Не думал малыш Жа об этом ранее, только теперь услышал новость по соседскому телевизору, что в меру богатый и чересчур известный художник, которого ему довелось слушать еще в детстве и после, повесился вверх тормашками и умер от нелепости своей же. Хохоту было-то поди. Наверное, столько же смеху слышала и его мать от самой же себя, изучая и наблюдая за барахтаньем малыша в ледяной луже его слез. Когда-то он умел плакать. А теперь иссох. Это все от недоедания. Да на нем можно уроки проводить, пальпировать аппендикс, например. Если сильно постараться, можно его неживого еще и руками достать, только тонкими, женскими, любимыми. Другим и не позволил бы. А любимые – они все те, что тонкие, изящные, с душком у запястья. Да и незачем им в лица смотреть, таким рукам.
– : —
– Малыш Жа, ну сколько можно себя терзать!? Чего ты хочешь?
– Я хочу понять, зачем это все? Для чего я? Что значат мои сны? Почему все вокруг вижу я именно так, как вижу? Почему все чувства будто в сто крат сильнее со временем? Почему так больно, когда заканчивается «хорошо»? Почему так хорошо, когда вспоминаешь, как было больно, оттого что было хорошо? К чему все эти слова, откуда они берутся в моей голове? Почему так хочется не видеть больше своих любимых, убить их насовсем? Почему проще любить, когда уже некого любить, когда нет тех живых, которых любишь? Почему так страшно, что умрет любимый сам по себе, а не ты его убьешь? Зачем так часто думать? Как все прекратить? Как стать другим? Как оставаться собой? Как любить тебя, Асса, как тогда, в первую встречу? Как любить тебя, когда ты тоже умрешь? Как остановить ее, Времю?
– Никак.
– Тик-так. Тик-так.
декабрь, 25.
11:01
«Продам память. Дорого, но не очень».
Часть 2
– : —
«Отчего так мало нужно в жизни мне,
сигарет в кармане, мысли в голове,
чтобы было мило, сыро и тепло,
чтобы был я, больше чтобы никого?»
апрель, 7.
04:32
Этот чертов постельный режим закончился только что. Буквально пару минут назад, если думать о времени в таком ключе, в каком все привыкли. Малыш Жа решил это сам по себе. Говорит: «Здравствуй» своему маленькому уставшему телу, и оно восторженно отзывается: «Привет, ты обо мне подумал!» Малышу становится легко, как цветам, которые зарывают в землю. Те, которые стоят на Крещатике в пластмассовых урнах, мерзнут, мучаются и никак не могут дотянуться до рук, что могли бы их спасти. Дотянулись. Жа берет их и убегает.
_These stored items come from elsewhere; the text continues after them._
-- ==== Sys2Proof/Tests/Slice0.lean ====
section
/-! SUPPORT. Tests: an ill-formed term for each check of `WellFormed.lean`, a word written out from the opcode table for every
constructor, results that the spec itself states, and a witness for the hypotheses of each statement. Every expected value
is the spec's: the rule or vector it comes from stands over it. -/

open Sys2Proof Sys2Proof.Machine

namespace Sys2Proof.Tests

/-! ### Helpers -/

/-- Memory from a list of bytes. -/
def cells (l : List (Nat × Nat)) : Memory := l.foldl (fun mem p => Memory.write mem p.1 (BitVec.ofNat 8 p.2)) []

/-- A running machine with stack at `$01FF` and nothing pending. -/
def start (e : Bool) (p k : Byte) (pc : Word) (l : List (Nat × Nat)) : State :=
  { State.reset with e := e, P := p, S := 0x01FF#16, K := k, PC := pc, mem := cells l }

/-- Something read from the next state. -/
def view {α : Type} (f : State → α) : Result → Option α
  | .next t => some (f t)
  | .fault _ => none
  | .refused _ => none

/-- A word decodes to an instruction with no byte over, under `m = x = 0`. -/
def decodesTo (p : List Byte × Instr) : Bool :=
  match decode false false p.1 with
  | .ok (i, []) => decide (i = p.2)
  | .ok _ => false
  | .error _ => false

/-- Every word of a list decodes to the instruction beside it. -/
def allDecode (l : List (List Byte × Instr)) : Bool := l.all decodesTo

/-! ### Well-formedness (`30_encoding.md` R93) -/

theorem test_wf_refuses_wide_accumulator_immediate : (Instr.ldaImm 0x0100#16).wf true false = false := by decide
theorem test_wf_refuses_wide_index_immediate : (Instr.ldxImm 0x0100#16).wf false true = false := by decide
theorem test_wf_accepts_wide_immediates :
    (Instr.ldaImm 0x0100#16).wf false true = true ∧ (Instr.ldxImm 0x0100#16).wf true false = true := by decide
theorem test_wf_accepts_widest_narrow_immediates :
    (Instr.ldaImm 0x00FF#16).wf true true = true ∧ (Instr.cpyImm 0x00FF#16).wf true true = true := by decide

/-! ### Decoding: one word for every opcode, operand bytes `$34`, `$34 $12` or `$56 $34 $12` (R92, R96, R97) -/

/-- Opcodes `$00` to `$0F`. -/
theorem test_decode_row_0 : allDecode [
    ([0x00#8], .brk),
    ([0x01#8, 0x34#8], .oraDirXInd 0x34#8),
    ([0x02#8, 0x34#8], .cop 0x34#8),
    ([0x03#8, 0x34#8], .oraStkS 0x34#8),
    ([0x04#8, 0x34#8], .tsbDir 0x34#8),
    ([0x05#8, 0x34#8], .oraDir 0x34#8),
    ([0x06#8, 0x34#8], .aslDir 0x34#8),
    ([0x07#8, 0x34#8], .oraDirLong 0x34#8),
    ([0x08#8], .php),
    ([0x09#8, 0x34#8, 0x12#8], .oraImm 0x1234#16),
    ([0x0A#8], .aslAcc),
    ([0x0B#8], .phd),
    ([0x0C#8, 0x34#8, 0x12#8], .tsbAbs 0x1234#16),
    ([0x0D#8, 0x34#8, 0x12#8], .oraAbs 0x1234#16),
    ([0x0E#8, 0x34#8, 0x12#8], .aslAbs 0x1234#16),
    ([0x0F#8, 0x56#8, 0x34#8, 0x12#8], .oraLong 0x123456#24)] = true := by decide

/-- Opcodes `$10` to `$1F`. -/
theorem test_decode_row_1 : allDecode [
    ([0x10#8, 0x34#8], .bpl 0x34#8),
    ([0x11#8, 0x34#8], .oraDirIndY 0x34#8),
    ([0x12#8, 0x34#8], .oraDirInd 0x34#8),
    ([0x13#8, 0x34#8], .oraStkSIndY 0x34#8),
    ([0x14#8, 0x34#8], .trbDir 0x34#8),
    ([0x15#8, 0x34#8], .oraDirX 0x34#8),
    ([0x16#8, 0x34#8], .aslDirX 0x34#8),
    ([0x17#8, 0x34#8], .oraDirLongY 0x34#8),
    ([0x18#8], .clc),
    ([0x19#8, 0x34#8, 0x12#8], .oraAbsY 0x1234#16),
    ([0x1A#8], .incAcc),
    ([0x1B#8], .tcs),
    ([0x1C#8, 0x34#8, 0x12#8], .trbAbs 0x1234#16),
    ([0x1D#8, 0x34#8, 0x12#8], .oraAbsX 0x1234#16),
    ([0x1E#8, 0x34#8, 0x12#8], .aslAbsX 0x1234#16),
    ([0x1F#8, 0x56#8, 0x34#8, 0x12#8], .oraLongX 0x123456#24)] = true := by decide

/-- Opcodes `$20` to `$2F`. -/
theorem test_decode_row_2 : allDecode [
    ([0x20#8, 0x34#8, 0x12#8], .jsrAbs 0x1234#16),
    ([0x21#8, 0x34#8], .andDirXInd 0x34#8),
    ([0x22#8, 0x56#8, 0x34#8, 0x12#8], .jsl 0x123456#24),
    ([0x23#8, 0x34#8], .andStkS 0x34#8),
    ([0x24#8, 0x34#8], .bitDir 0x34#8),
    ([0x25#8, 0x34#8], .andDir 0x34#8),
    ([0x26#8, 0x34#8], .rolDir 0x34#8),
    ([0x27#8, 0x34#8], .andDirLong 0x34#8),
    ([0x28#8], .plp),
    ([0x29#8, 0x34#8, 0x12#8], .andImm 0x1234#16),
    ([0x2A#8], .rolAcc),
    ([0x2B#8], .pld),
    ([0x2C#8, 0x34#8, 0x12#8], .bitAbs 0x1234#16),
    ([0x2D#8, 0x34#8, 0x12#8], .andAbs 0x1234#16),
    ([0x2E#8, 0x34#8, 0x12#8], .rolAbs 0x1234#16),
    ([0x2F#8, 0x56#8, 0x34#8, 0x12#8], .andLong 0x123456#24)] = true := by decide

/-- Opcodes `$30` to `$3F`. -/
theorem test_decode_row_3 : allDecode [
    ([0x30#8, 0x34#8], .bmi 0x34#8),
    ([0x31#8, 0x34#8], .andDirIndY 0x34#8),
    ([0x32#8, 0x34#8], .andDirInd 0x34#8),
    ([0x33#8, 0x34#8], .andStkSIndY 0x34#8),
    ([0x34#8, 0x34#8], .bitDirX 0x34#8),
    ([0x35#8, 0x34#8], .andDirX 0x34#8),
    ([0x36#8, 0x34#8], .rolDirX 0x34#8),
    ([0x37#8, 0x34#8], .andDirLongY 0x34#8),
    ([0x38#8], .sec),
    ([0x39#8, 0x34#8, 0x12#8], .andAbsY 0x1234#16),
    ([0x3A#8], .decAcc),
    ([0x3B#8], .tsc),
    ([0x3C#8, 0x34#8, 0x12#8], .bitAbsX 0x1234#16),
    ([0x3D#8, 0x34#8, 0x12#8], .andAbsX 0x1234#16),
    ([0x3E#8, 0x34#8, 0x12#8], .rolAbsX 0x1234#16),
    ([0x3F#8, 0x56#8, 0x34#8, 0x12#8], .andLongX 0x123456#24)] = true := by decide

/-- Opcodes `$40` to `$4F`. -/
theorem test_decode_row_4 : allDecode [
    ([0x40#8], .rti),
    ([0x41#8, 0x34#8], .eorDirXInd 0x34#8),
    ([0x42#8, 0x34#8], .wdm 0x34#8),
    ([0x43#8, 0x34#8], .eorStkS 0x34#8),
    ([0x44#8, 0x34#8, 0x12#8], .mvp 0x34#8 0x12#8),
    ([0x45#8, 0x34#8], .eorDir 0x34#8),
    ([0x46#8, 0x34#8], .lsrDir 0x34#8),
    ([0x47#8, 0x34#8], .eorDirLong 0x34#8),
    ([0x48#8], .pha),
    ([0x49#8, 0x34#8, 0x12#8], .eorImm 0x1234#16),
    ([0x4A#8], .lsrAcc),
    ([0x4B#8], .phk),
    ([0x4C#8, 0x34#8, 0x12#8], .jmpAbs 0x1234#16),
    ([0x4D#8, 0x34#8, 0x12#8], .eorAbs 0x1234#16),
    ([0x4E#8, 0x34#8, 0x12#8], .lsrAbs 0x1234#16),
    ([0x4F#8, 0x56#8, 0x34#8, 0x12#8], .eorLong 0x123456#24)] = true := by decide

/-- Opcodes `$50` to `$5F`. -/
theorem test_decode_row_5 : allDecode [
    ([0x50#8, 0x34#8], .bvc 0x34#8),
    ([0x51#8, 0x34#8], .eorDirIndY 0x34#8),
    ([0x52#8, 0x34#8], .eorDirInd 0x34#8),
    ([0x53#8, 0x34#8], .eorStkSIndY 0x34#8),
    ([0x54#8, 0x34#8, 0x12#8], .mvn 0x34#8 0x12#8),
    ([0x55#8, 0x34#8], .eorDirX 0x34#8),
    ([0x56#8, 0x34#8], .lsrDirX 0x34#8),
    ([0x57#8, 0x34#8], .eorDirLongY 0x34#8),
    ([0x58#8], .cli),
    ([0x59#8, 0x34#8, 0x12#8], .eorAbsY 0x1234#16),
    ([0x5A#8], .phy),
    ([0x5B#8], .tcd),
    ([0x5C#8, 0x56#8, 0x34#8, 0x12#8], .jmpLong 0x123456#24),
    ([0x5D#8, 0x34#8, 0x12#8], .eorAbsX 0x1234#16),
    ([0x5E#8, 0x34#8, 0x12#8], .lsrAbsX 0x1234#16),
    ([0x5F#8, 0x56#8, 0x34#8, 0x12#8], .eorLongX 0x123456#24)] = true := by decide

/-- Opcodes `$60` to `$6F`. -/
theorem test_decode_row_6 : allDecode [
    ([0x60#8], .rts),
    ([0x61#8, 0x34#8], .adcDirXInd 0x34#8),
    ([0x62#8, 0x34#8, 0x12#8], .per 0x1234#16),
    ([0x63#8, 0x34#8], .adcStkS 0x34#8),
    ([0x64#8, 0x34#8], .stzDir 0x34#8),
    ([0x65#8, 0x34#8], .adcDir 0x34#8),
    ([0x66#8, 0x34#8], .rorDir 0x34#8),
    ([0x67#8, 0x34#8], .adcDirLong 0x34#8),
    ([0x68#8], .pla),
    ([0x69#8, 0x34#8, 0x12#8], .adcImm 0x1234#16),
    ([0x6A#8], .rorAcc),
    ([0x6B#8], .rtl),
    ([0x6C#8, 0x34#8, 0x12#8], .jmpAbsInd 0x1234#16),
    ([0x6D#8, 0x34#8, 0x12#8], .adcAbs 0x1234#16),
    ([0x6E#8, 0x34#8, 0x12#8], .rorAbs 0x1234#16),
    ([0x6F#8, 0x56#8, 0x34#8, 0x12#8], .adcLong 0x123456#24)] = true := by decide

/-- Opcodes `$70` to `$7F`. -/
theorem test_decode_row_7 : allDecode [
    ([0x70#8, 0x34#8], .bvs 0x34#8),
    ([0x71#8, 0x34#8], .adcDirIndY 0x34#8),
    ([0x72#8, 0x34#8], .adcDirInd 0x34#8),
    ([0x73#8, 0x34#8], .adcStkSIndY 0x34#8),
    ([0x74#8, 0x34#8], .stzDirX 0x34#8),
    ([0x75#8, 0x34#8], .adcDirX 0x34#8),
    ([0x76#8, 0x34#8], .rorDirX 0x34#8),
    ([0x77#8, 0x34#8], .adcDirLongY 0x34#8),
    ([0x78#8], .sei),
    ([0x79#8, 0x34#8, 0x12#8], .adcAbsY 0x1234#16),
    ([0x7A#8], .ply),
    ([0x7B#8], .tdc),
    ([0x7C#8, 0x34#8, 0x12#8], .jmpAbsXInd 0x1234#16),
    ([0x7D#8, 0x34#8, 0x12#8], .adcAbsX 0x1234#16),
    ([0x7E#8, 0x34#8, 0x12#8], .rorAbsX 0x1234#16),
    ([0x7F#8, 0x56#8, 0x34#8, 0x12#8], .adcLongX 0x123456#24)] = true := by decide

/-- Opcodes `$80` to `$8F`. -/
theorem test_decode_row_8 : allDecode [
    ([0x80#8, 0x34#8], .bra 0x34#8),
    ([0x81#8, 0x34#8], .staDirXInd 0x34#8),
    ([0x82#8, 0x34#8, 0x12#8], .brl 0x1234#16),
    ([0x83#8, 0x34#8], .staStkS 0x34#8),
    ([0x84#8, 0x34#8], .styDir 0x34#8),
    ([0x85#8, 0x34#8], .staDir 0x34#8),
    ([0x86#8, 0x34#8], .stxDir 0x34#8),
    ([0x87#8, 0x34#8], .staDirLong 0x34#8),
    ([0x88#8], .dey),
    ([0x89#8, 0x34#8, 0x12#8], .bitImm 0x1234#16),
    ([0x8A#8], .txa),
    ([0x8B#8], .phb),
    ([0x8C#8, 0x34#8, 0x12#8], .styAbs 0x1234#16),
    ([0x8D#8, 0x34#8, 0x12#8], .staAbs 0x1234#16),
    ([0x8E#8, 0x34#8, 0x12#8], .stxAbs 0x1234#16),
    ([0x8F#8, 0x56#8, 0x34#8, 0x12#8], .staLong 0x123456#24)] = true := by decide

/-- Opcodes `$90` to `$9F`. -/
theorem test_decode_row_9 : allDecode [
    ([0x90#8, 0x34#8], .bcc 0x34#8),
    ([0x91#8, 0x34#8], .staDirIndY 0x34#8),
    ([0x92#8, 0x34#8], .staDirInd 0x34#8),
    ([0x93#8, 0x34#8], .staStkSIndY 0x34#8),
    ([0x94#8, 0x34#8], .styDirX 0x34#8),
    ([0x95#8, 0x34#8], .staDirX 0x34#8),
    ([0x96#8, 0x34#8], .stxDirY 0x34#8),
    ([0x97#8, 0x34#8], .staDirLongY 0x34#8),
    ([0x98#8], .tya),
    ([0x99#8, 0x34#8, 0x12#8], .staAbsY 0x1234#16),
    ([0x9A#8], .txs),
    ([0x9B#8], .txy),
    ([0x9C#8, 0x34#8, 0x12#8], .stzAbs 0x1234#16),
    ([0x9D#8, 0x34#8, 0x12#8], .staAbsX 0x1234#16),
    ([0x9E#8, 0x34#8, 0x12#8], .stzAbsX 0x1234#16),
    ([0x9F#8, 0x56#8, 0x34#8, 0x12#8], .staLongX 0x123456#24)] = true := by decide

/-- Opcodes `$A0` to `$AF`. -/
theorem test_decode_row_A : allDecode [
    ([0xA0#8, 0x34#8, 0x12#8], .ldyImm 0x1234#16),
    ([0xA1#8, 0x34#8], .ldaDirXInd 0x34#8),
    ([0xA2#8, 0x34#8, 0x12#8], .ldxImm 0x1234#16),
    ([0xA3#8, 0x34#8], .ldaStkS 0x34#8),
    ([0xA4#8, 0x34#8], .ldyDir 0x34#8),
    ([0xA5#8, 0x34#8], .ldaDir 0x34#8),
    ([0xA6#8, 0x34#8], .ldxDir 0x34#8),
    ([0xA7#8, 0x34#8], .ldaDirLong 0x34#8),
    ([0xA8#8], .tay),
    ([0xA9#8, 0x34#8, 0x12#8], .ldaImm 0x1234#16),
    ([0xAA#8], .tax),
    ([0xAB#8], .plb),
    ([0xAC#8, 0x34#8, 0x12#8], .ldyAbs 0x1234#16),
    ([0xAD#8, 0x34#8, 0x12#8], .ldaAbs 0x1234#16),
    ([0xAE#8, 0x34#8, 0x12#8], .ldxAbs 0x1234#16),
    ([0xAF#8, 0x56#8, 0x34#8, 0x12#8], .ldaLong 0x123456#24)] = true := by decide

/-- Opcodes `$B0` to `$BF`. -/
theorem test_decode_row_B : allDecode [
    ([0xB0#8, 0x34#8], .bcs 0x34#8),
    ([0xB1#8, 0x34#8], .ldaDirIndY 0x34#8),
    ([0xB2#8, 0x34#8], .ldaDirInd 0x34#8),
    ([0xB3#8, 0x34#8], .ldaStkSIndY 0x34#8),
    ([0xB4#8, 0x34#8], .ldyDirX 0x34#8),
    ([0xB5#8, 0x34#8], .ldaDirX 0x34#8),
    ([0xB6#8, 0x34#8], .ldxDirY 0x34#8),
    ([0xB7#8, 0x34#8], .ldaDirLongY 0x34#8),
    ([0xB8#8], .clv),
    ([0xB9#8, 0x34#8, 0x12#8], .ldaAbsY 0x1234#16),
    ([0xBA#8], .tsx),
    ([0xBB#8], .tyx),
    ([0xBC#8, 0x34#8, 0x12#8], .ldyAbsX 0x1234#16),
    ([0xBD#8, 0x34#8, 0x12#8], .ldaAbsX 0x1234#16),
    ([0xBE#8, 0x34#8, 0x12#8], .ldxAbsY 0x1234#16),
    ([0xBF#8, 0x56#8, 0x34#8, 0x12#8], .ldaLongX 0x123456#24)] = true := by decide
– Стой, а деньги? Держите его.
Деньги ничего не стоят. Без них все дороже обычного.
Асса любит малыша Жа так же сильно, как и две недели назад, а тогда любила она его так же, как и ранее, все четыре месяца зимы. Маленькому так странно это, так странно. Он даже времени не чувствует уже много долго. Он против повествования. Прямолинейности хватает и в тех самых забытых слезах. Нет настоящего без прошлого, будущего без. Все намного проще, чем кажется, если он не читает книжек, не видит смерть и не покоряет вершин. Там, где заканчивается что-то большее, начинается то, за что уже не погибнешь. Не за что погибать. За руку возьми и веди самого себя к любимой, она знает, о чем промолчать.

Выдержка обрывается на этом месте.